Recently I’ve been experimenting with AA techniques, and one of the avenues I was pursuing required me to read back subsamples and use them to compute coverage. However I quickly ran into the problem that I didn’t know the sample position for a given subsample index. With FEATURE_LEVEL_10_1 and FEATURE_LEVEL_11 there are standard MSAA patterns you can use, but unfortunately I’m still stuck on a 10-level GPU so that wasn’t an option. After some thinking I realized that it wouldn’t be too hard to write an app that could determine the sample positions within a reasonable degree of accuracy, so that’s what I did! The basic process is like this:
- Create a 1×1 render target with the desired MSAA sample count + quality
- Render a grid of sub-pixel quads onto the render target (I used 25×25). The output of each quad is just the position of the quad in pixel space.
- Render N pixel-sized quads onto an Nx1 non-MSAA render target, where N is the number of subsamples. For each quad, a pixel shader samples one of the subsamples from the MSAA render target and outputs the value.
- Copy the Nx1 render target to a staging texture , and then map it to retrieve the contents on the CPU. Each texel is the XY position of the subsample.
It was a piece of cake to implement, and it seems to actually work! So I added a super-sweet visualizer (as you can see in the picture above), and packaged it up so that you guys can enjoy it as well. Download it here: https://mynameismjp.files.wordpress.com/2014/06/samplepattern.zip (includes source and binaries, requires a DX10-capable GPU).
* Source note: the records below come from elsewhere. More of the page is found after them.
-- ==== Sys2Proof/Laws/Admission.lean ====
section
/-! SUPPORT. The ways a command is taken or turned away before its own tests: one lemma for each outcome of the shared
operand forms of Machine/Operands.lean and of `withCarrier`, so that no later proof unfolds them. -/

namespace Sys2Proof.Machine

open Sys2Proof

variable {s : State} {p : Port} {c : CommandClass} {code : Byte}

/-! ### Busy and class -/

theorem State.busy_of_idle (h : s.engine = .idle) : s.busy = false := by simp [State.busy, h]

theorem State.busy_of_running (h : s.engine ≠ .idle) : s.busy = true := by simp [State.busy, h]

theorem State.idle_of_takes (h : s.takes .P c) : s.engine = .idle := by
  cases c <;> first | exact h | exact h.1

theorem State.admits_of_takes (h : s.takes .P c) : s.authority.admits c = true := by
  cases c
  · rfl
  · simp only [Authority.admits, Bool.or_eq_true, beq_iff_eq]; exact h.2
  · simp only [Authority.admits, beq_iff_eq]; exact h.2
  · rfl

theorem State.takes_iff : s.takes .P c ↔ s.engine = .idle ∧ s.authority.admits c = true := by
  refine ⟨fun h => ⟨State.idle_of_takes h, State.admits_of_takes h⟩, fun h => ?_⟩
  cases c
  · exact h.1
  · exact ⟨h.1, by simpa [Authority.admits] using h.2⟩
  · exact ⟨h.1, by simpa [Authority.admits] using h.2⟩
  · exact h.1

theorem State.onPlanPort_of_takes (h : s.takes .P c) (take : State → State) : s.onPlanPort code c take = take s := by
  simp [State.onPlanPort, State.busy_of_idle (State.idle_of_takes h), State.admits_of_takes h]

theorem State.onPlanPort_of_running (h : s.engine ≠ .idle) (take : State → State) :
    s.onPlanPort code c take = s.refuse .P code .busy := by
  simp [State.onPlanPort, State.busy_of_running h]

theorem State.onPlanPort_of_not_takes (hi : s.engine = .idle) (h : ¬ s.takes .P c) (take : State → State) :
    s.onPlanPort code c take = s.refuse .P code .authority := by
  rw [State.takes_iff] at h
  simp only [hi, true_and] at h
  simp [State.onPlanPort, State.busy_of_idle hi, h]

theorem State.onPort_of_takes (h : s.takes p c) (take : State → State) : s.onPort p code c take = take s := by
  cases p
  · exact State.onPlanPort_of_takes h take
  · rfl

/-- What `onPlanPort` can come to. -/
theorem State.onPlanPort_cases (s : State) (code : Byte) (c : CommandClass) (take : State → State) :
    (s.takes .P c ∧ s.onPlanPort code c take = take s)
      ∨ ∃ st, s.onPlanPort code c take = s.refuse .P code st := by
  by_cases hi : s.engine = .idle
  · by_cases h : s.takes .P c
    · exact .inl ⟨h, State.onPlanPort_of_takes h take⟩
    · exact .inr ⟨_, State.onPlanPort_of_not_takes hi h take⟩
  · exact .inr ⟨_, State.onPlanPort_of_running hi take⟩

/-- What `onPort` can come to. -/
theorem State.onPort_cases (s : State) (p : Port) (code : Byte) (c : CommandClass) (take : State → State) :
    (s.takes p c ∧ s.onPort p code c take = take s) ∨ ∃ st, s.onPort p code c take = s.refuse p code st := by
  cases p
  · exact State.onPlanPort_cases s code c take
  · exact .inl ⟨trivial, rfl⟩

/-! ### Addresses, slots, walls, carriers -/

theorem State.withAddress_none {a : SlotAddress} (h : s.resolve p a = none) (take : Nat → State → State) :
    s.withAddress p code a take = s.refuse p code .badAddress := by simp [State.withAddress, h]

theorem State.withAddress_some {a : SlotAddress} {i : Nat} (h : s.resolve p a = some i) (take : Nat → State → State) :
    s.withAddress p code a take = take i (s.setCursor p i) := by simp [State.withAddress, h]

theorem State.withSlot_unresolved {a : SlotAddress} (h : s.resolve .P a = none)
    (take : Nat → Slot → State → State) : s.withSlot code a take = s.refuse .P code .badAddress :=
  State.withAddress_none h _

theorem State.withSlot_empty {a : SlotAddress} {i : Nat} (h : s.resolve .P a = some i) (hx : s.plan.slot? i = none)
    (take : Nat → Slot → State → State) :
    s.withSlot code a take = (s.setCursor .P i).refuse .P code .badState := by
  simp [State.withSlot, State.withAddress_some h, hx]

theorem State.withSlot_some {a : SlotAddress} {i : Nat} {x : Slot} (h : s.resolve .P a = some i)
    (hx : s.plan.slot? i = some x) (take : Nat → Slot → State → State) :
    s.withSlot code a take = take i x (s.setCursor .P i) := by
  simp [State.withSlot, State.withAddress_some h, hx]

theorem State.withWall_below {w : Byte} (h : w.toNat < Config.wallCount) (take : Nat → Wall → State → State) :
    s.withWall code w take = take w.toNat (s.plan.wall w.toNat) s := by simp [State.withWall, h]

theorem State.withWall_above {w : Byte} (h : ¬ w.toNat < Config.wallCount) (take : Nat → Wall → State → State) :
    s.withWall code w take = s.refuse .P code .badAddress := by simp [State.withWall, h]

theorem State.withCarrier_none {tag : Byte} (h : s.carrier? tag.toNat = none) (take : Carrier → State → Result) :
    s.withCarrier code tag take = .next (s.refuse .M code .badAddress) := by simp [State.withCarrier, h]

theorem State.withCarrier_some {tag : Byte} {d : Carrier} (h : s.carrier? tag.toNat = some d)
    (take : Carrier → State → Result) : s.withCarrier code tag take = take d s := by simp [State.withCarrier, h]

/-- The carrier a tag names is on the line and holds the tag. -/
theorem State.carrier?_some {tag : Nat} {d : Carrier} (h : s.carrier? tag = some d) : d ∈ s.line ∧ d.tag = tag :=
  ⟨List.mem_of_find?_eq_some h, by simpa using List.find?_some h⟩

theorem State.isFront_iff {tag : Nat} : s.isFront tag = true ↔ ∃ d, s.line.head? = some d ∧ d.tag = tag := by
  unfold State.isFront
  cases s.line.head? <;> simp

end Sys2Proof.Machine
end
Update 9/13/2015: I updated this project while working on a blog post about programmable sample points, and uploaded it to GitHub. The new version has more accurate sample point detection, and displays the positions using the conventions established by the D3D Sample Coordinate System. It also can optionally link to NVAPI, in which case it can show a demonstration of how to setup programmable sample points that vary across a 2×2 quad of pixels.